Stored data entries
Segment Open
-- ==== Sys2Proof/Machine/Seed.lean ====
section
/-! DEFINITION. The seed computation (40_approx.md R81 to R89): integer laws on the operand's bits, and no float. -/

namespace Sys2Proof.Machine

/-- `asr(v, 1)` (R10, R82): the arithmetic right shift by one, which copies the sign bit. -/
def asr1 {w : Nat} (v : BitVec w) : BitVec w := v.sshiftRight 1

/-- `lsr(v, 1)` (R10). R10 defines it "only so that rules can say it is not used": no meaning calls it. -/
def lsr1 {w : Nat} (v : BitVec w) : BitVec w := v >>> 1

/-- R84: `seed_INV_32`. -/
def seedInv32 (rom : ConstantRom) (y : Bits32) : Bits32 := rom.magicInvSqrt32 - asr1 y

/-- R85: `seed_SQRT_32`. -/
def seedSqrt32 (rom : ConstantRom) (y : Bits32) : Bits32 := rom.magicSqrt32 + asr1 y

/-- R86: `seed_INV_64`. -/
def seedInv64 (rom : ConstantRom) (y : Bits64) : Bits64 := rom.magicInvSqrt64 - asr1 y

/-- R87: `seed_SQRT_64`. -/
def seedSqrt64 (rom : ConstantRom) (y : Bits64) : Bits64 := rom.magicSqrt64 + asr1 y

/-- R80: `seed_D_32`. -/
def seed32 (rom : ConstantRom) : Dir → Bits32 → Bits32
  | .inv => seedInv32 rom
  | .sqrt => seedSqrt32 rom

/-- R80: `seed_D_64`. -/
def seed64 (rom : ConstantRom) : Dir → Bits64 → Bits64
  | .inv => seedInv64 rom
  | .sqrt => seedSqrt64 rom

end Sys2Proof.Machine
end

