/-- 60_exceptions.md R142 and 30_encoding.md R66: a value on the response bus after a step is the answer to a request that was
pending and is defined. That no earlier value stays on the bus is the model's choice (log 2). -/
def Obligations.ResponsesAnswerDefinedRequests : Prop :=
  ∀ (s t : State) (r : Bits64), step s = .next t → t.rBus = some r →
    ∃ q i, s.pending = some q ∧ decode q = .ok i ∧ r = approx s.rom i.dir i.prec i.nr q.y ∧
      t.observation = s.observation ++ [(q, .responded r)]

/-- 10_state.md R28: two states that hold the same request and in which its completion is due, in the same form or not, get the
same response and the same outcome for it, whatever else they hold. The three forms in which a completion is due are log 1,
the bus without a value after a refusal is log 2, and the refusal as a next state is log 4. -/
def Obligations.OutcomeDependsOnRequestOnly : Prop :=
  ∀ (s t : State) (q : Request) (u v : List Interaction),
    s.pending = some q → t.pending = some q → s.CompletionDue u → t.CompletionDue v →
    ∃ s' t' o, step s = .next s' ∧ step t = .next t' ∧ s'.rBus = t'.rBus ∧
      s'.observation = s.observation ++ [(q, o)] ∧ t'.observation = t.observation ++ [(q, o)]

/-- 30_encoding.md R62: with `PREC = 0`, `Y[63:32]` affects neither the result nor the decision to refuse. -/
def Obligations.UpperOperandHalfIsIgnored : Prop :=
  ∀ p q : Request, p.op = q.op → p.op.getLsbD 1 = false → p.y.extractLsb' 0 32 = q.y.extractLsb' 0 32 →
    outcomeOf p = outcomeOf q

/-- 20_memory.md R43: a single-precision result has `R[63:32] = 0`; in a state that holds no request too (log 15). -/
def Obligations.SingleResultUpperHalfIsZero : Prop :=
  ∀ (i : Instr) (s t : State) (r : Bits64), i.prec = .p32 → exec i s = .next t → t.rBus = some r →
    r.extractLsb' 32 32 = 0#32

/-- 40_approx.md R82: the halving copies the sign bit, is the floor of half the signed reading, and is not the logical shift when
the sign bit is set. -/
def Obligations.HalvingIsArithmetic : Prop :=
  (∀ v : Bits32, asr1 v = BitVec.ofInt 32 (v.toInt / 2) ∧ asr1 v = v.extractLsb' 31 1 ++ v.extractLsb' 1 31 ∧
    (v.msb = true → asr1 v ≠ lsr1 v)) ∧
  (∀ v : Bits64, asr1 v = BitVec.ofInt 64 (v.toInt / 2) ∧ asr1 v = v.extractLsb' 63 1 ++ v.extractLsb' 1 63 ∧
    (v.msb = true → asr1 v ≠ lsr1 v)) ∧
  asr1 (0xFFFFFFFF#32) = 0xFFFFFFFF#32 ∧ seedInv64 {} 0xFFF8000000000000#64 = 0x5FEAF7CED9168800#64

/-- 40_approx.md R84 to R87: the four seeds, for every pattern: the constant minus or plus the arithmetic shift, modulo
`2^N`, said on the unsigned readings. -/
def Obligations.SeedFunctions : Prop :=
  (∀ y : Bits32,
    seedInv32 {} y = BitVec.ofInt 32 (0x5F37BE77 - y.toInt / 2) ∧
    seedSqrt32 {} y = BitVec.ofInt 32 (0x1FBD3F7D + y.toInt / 2)) ∧
  (∀ y : Bits64,
    seedInv64 {} y = BitVec.ofInt 64 (0x5FE6F7CED9168800 - y.toInt / 2) ∧
    seedSqrt64 {} y = BitVec.ofInt 64 (0x1FF7A7EF9DB22D00 + y.toInt / 2))

/-- 40_approx.md R94: where the modular wrap takes effect, for both precisions. -/
def Obligations.SeedWrapRanges : Prop :=
  (∀ y : Bits32,
    (seedSqrt32 {} y).toInt = 532496253 + y.toInt / 2 ∧
    -541245571 ≤ 532496253 + y.toInt / 2 ∧ 532496253 + y.toInt / 2 ≤ 1606238076 ∧
    ((seedInv32 {} y).toInt ≠ 1597488759 - y.toInt / 2 ↔ y.toInt ≤ 2 * (1597488759 - 2 ^ 31) + 1) ∧
    (y.toInt ≤ 2 * (1597488759 - 2 ^ 31) + 1 ↔ 0x80000000 ≤ y.toNat ∧ y.toNat ≤ 0xBE6F7CEF)) ∧
  (∀ y : Bits64,
    (seedSqrt64 {} y).toInt = 2303494382008020224 + y.toInt / 2 ∧
    -2308191636419367680 ≤ 2303494382008020224 + y.toInt / 2 ∧
    2303494382008020224 + y.toInt / 2 ≤ 6915180400435408127 ∧
    ((seedInv64 {} y).toInt ≠ 6910483146024060928 - y.toInt / 2 ↔ y.toInt ≤ 2 * (6910483146024060928 - 2 ^ 63) + 1) ∧
    (y.toInt ≤ 2 * (6910483146024060928 - 2 ^ 63) + 1 ↔ 0x8000000000000000 ≤ y.toNat ∧ y.toNat ≤ 0xBFCDEF9DB22D1001)) ∧
  seedInv32 {} 0xBE6F7CEF#32 = 0x80000000#32 ∧ seedInv32 {} 0xBE6F7CF0#32 = 0x7FFFFFFF#32

/-- 40_approx.md R95: with the sign bit clear the seed is a positive finite normal number, within the ranges given. -/
def Obligations.SeedRangesOfNonnegativePatterns : Prop :=
  (∀ y : Bits32, y.msb = false →
    (0x1FBD3F7D ≤ (seedSqrt32 {} y).toNat ∧ (seedSqrt32 {} y).toNat ≤ 0x5FBD3F7C) ∧
    (0x1F37BE78 ≤ (seedInv32 {} y).toNat ∧ (seedInv32 {} y).toNat ≤ 0x5F37BE77) ∧
    (∀ dir, (seed32 {} dir y).msb = false ∧ isNormal binary32 (seed32 {} dir y) = true)) ∧
  (∀ y : Bits64, y.msb = false →
    (0x1FF7A7EF9DB22D00 ≤ (seedSqrt64 {} y).toNat ∧ (seedSqrt64 {} y).toNat ≤ 0x5FF7A7EF9DB22CFF) ∧
    (0x1FE6F7CED9168801 ≤ (seedInv64 {} y).toNat ∧ (seedInv64 {} y).toNat ≤ 0x5FE6F7CED9168800) ∧
    (∀ dir, (seed64 {} dir y).msb = false ∧ isNormal binary64 (seed64 {} dir y) = true))

/-- 40_approx.md R89: a seed that encodes a NaN or an infinity comes only from an operand with the sign bit set; and such
operands exist. -/
def Obligations.SeedNaNNeedsSignBit : Prop :=
  (∀ (dir : Dir) (y : Bits32),
    (isNaN binary32 (seed32 {} dir y) = true ∨ isInf binary32 (seed32 {} dir y) = true) → y.msb = true) ∧
  (∀ (dir : Dir) (y : Bits64),
    (isNaN binary64 (seed64 {} dir y) = true ∨ isInf binary64 (seed64 {} dir y) = true) → y.msb = true) ∧
  seedSqrt32 {} 0xC0058106#32 = 0xFFC00000#32 ∧ isNaN binary32 0xFFC00000#32 = true
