-- ==== Sys2Proof/Laws/State.lean ====
section
/-! SUPPORT. One lemma per field and per named operation of Machine/Ops.lean and Machine/Turn.lean, so that no later
proof unfolds a record update. -/

namespace Sys2Proof.Machine.State

@[simp] theorem quiet_rom (s : State) : s.quiet.rom = s.rom := rfl
@[simp] theorem quiet_pending (s : State) : s.quiet.pending = s.pending := rfl
@[simp] theorem quiet_rBus (s : State) : s.quiet.rBus = none := rfl
@[simp] theorem quiet_refusalMark (s : State) : s.quiet.refusalMark = s.refusalMark := rfl
@[simp] theorem quiet_observation (s : State) : s.quiet.observation = s.observation := rfl
@[simp] theorem quiet_inputs (s : State) : s.quiet.inputs = s.inputs := rfl

@[simp] theorem accept_rom (q : Request) (s : State) : (s.accept q).rom = s.rom := rfl
@[simp] theorem accept_pending (q : Request) (s : State) : (s.accept q).pending = some q := rfl
@[simp] theorem accept_rBus (q : Request) (s : State) : (s.accept q).rBus = none := rfl
@[simp] theorem accept_refusalMark (q : Request) (s : State) : (s.accept q).refusalMark = s.refusalMark := rfl
@[simp] theorem accept_observation (q : Request) (s : State) : (s.accept q).observation = s.observation := rfl
@[simp] theorem accept_inputs (q : Request) (s : State) : (s.accept q).inputs = s.inputs := rfl

@[simp] theorem respond_rom (r : Bits64) (s : State) : (s.respond r).rom = s.rom := rfl
@[simp] theorem respond_pending (r : Bits64) (s : State) : (s.respond r).pending = none := rfl
@[simp] theorem respond_rBus (r : Bits64) (s : State) : (s.respond r).rBus = some r := rfl
@[simp] theorem respond_refusalMark (r : Bits64) (s : State) : (s.respond r).refusalMark = s.refusalMark := rfl
@[simp] theorem respond_observation (r : Bits64) (s : State) : (s.respond r).observation = s.observed (.responded r) := rfl
@[simp] theorem respond_inputs (r : Bits64) (s : State) : (s.respond r).inputs = s.inputs := rfl

@[simp] theorem refuse_rom (why : Reject) (s : State) : (s.refuse why).rom = s.rom := rfl
@[simp] theorem refuse_pending (why : Reject) (s : State) : (s.refuse why).pending = none := rfl
@[simp] theorem refuse_rBus (why : Reject) (s : State) : (s.refuse why).rBus = none := rfl
@[simp] theorem refuse_refusalMark (why : Reject) (s : State) : (s.refuse why).refusalMark = true := rfl
@[simp] theorem refuse_observation (why : Reject) (s : State) : (s.refuse why).observation = s.observed (.refused why) := rfl
@[simp] theorem refuse_inputs (why : Reject) (s : State) : (s.refuse why).inputs = s.inputs := rfl

@[simp] theorem resetBlock_rom (s : State) : s.resetBlock.rom = s.rom := rfl
@[simp] theorem resetBlock_pending (s : State) : s.resetBlock.pending = none := rfl
@[simp] theorem resetBlock_rBus (s : State) : s.resetBlock.rBus = none := rfl
@[simp] theorem resetBlock_refusalMark (s : State) : s.resetBlock.refusalMark = s.refusalMark := rfl
@[simp] theorem resetBlock_observation (s : State) : s.resetBlock.observation = s.observation := rfl
@[simp] theorem resetBlock_inputs (s : State) : s.resetBlock.inputs = s.inputs := rfl

@[simp] theorem loadRequest_rom (s : State) (q : Request) : (s.loadRequest q).rom = s.rom := rfl
@[simp] theorem loadRequest_pending (s : State) (q : Request) : (s.loadRequest q).pending = some q := rfl
@[simp] theorem loadRequest_rBus (s : State) (q : Request) : (s.loadRequest q).rBus = s.rBus := rfl
@[simp] theorem loadRequest_refusalMark (s : State) (q : Request) : (s.loadRequest q).refusalMark = s.refusalMark := rfl
@[simp] theorem loadRequest_observation (s : State) (q : Request) : (s.loadRequest q).observation = s.observation := rfl
@[simp] theorem loadRequest_inputs (s : State) (q : Request) : (s.loadRequest q).inputs = .completion :: s.inputs := rfl

/-- With a request pending, the observation grows by it and its outcome. -/
theorem observed_pending {s : State} {q : Request} (h : s.pending = some q) (o : ReqOutcome) :
    s.observed o = s.observation ++ [(q, o)] := by simp [observed, h]

/-- With none pending, the observation stays. -/
theorem observed_idle {s : State} (h : s.pending = none) (o : ReqOutcome) : s.observed o = s.observation := by
  simp [observed, h]

/-- The constant ROM is the same in every state (R27): its type has one value. -/
theorem rom_eq (s : State) : s.rom = {} := rfl

/-- Placing a word is loading its request. -/
theorem withFetchWord_eq (s : State) (nbits w : Nat) : s.withFetchWord nbits w = s.loadRequest (requestOfWord nbits w) := rfl

end Sys2Proof.Machine.State
end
Segment Closed
■ **EXERCISE BRIEF**
Take the stretch of lines above from the one containing "s.quiet.rBus = none := rfl" through the one containing "(s.accept q).rom = s.rom := rfl" and repeat it exactly, adding no other line.

■ **ANSWER TO THIS EXERCISE**
@[simp] theorem quiet_rBus (s : State) : s.quiet.rBus = none := rfl
@[simp] theorem quiet_refusalMark (s : State) : s.quiet.refusalMark = s.refusalMark := rfl
@[simp] theorem quiet_observation (s : State) : s.quiet.observation = s.observation := rfl
@[simp] theorem quiet_inputs (s : State) : s.quiet.inputs = s.inputs := rfl

@[simp] theorem accept_rom (q : Request) (s : State) : (s.accept q).rom = s.rom := rfl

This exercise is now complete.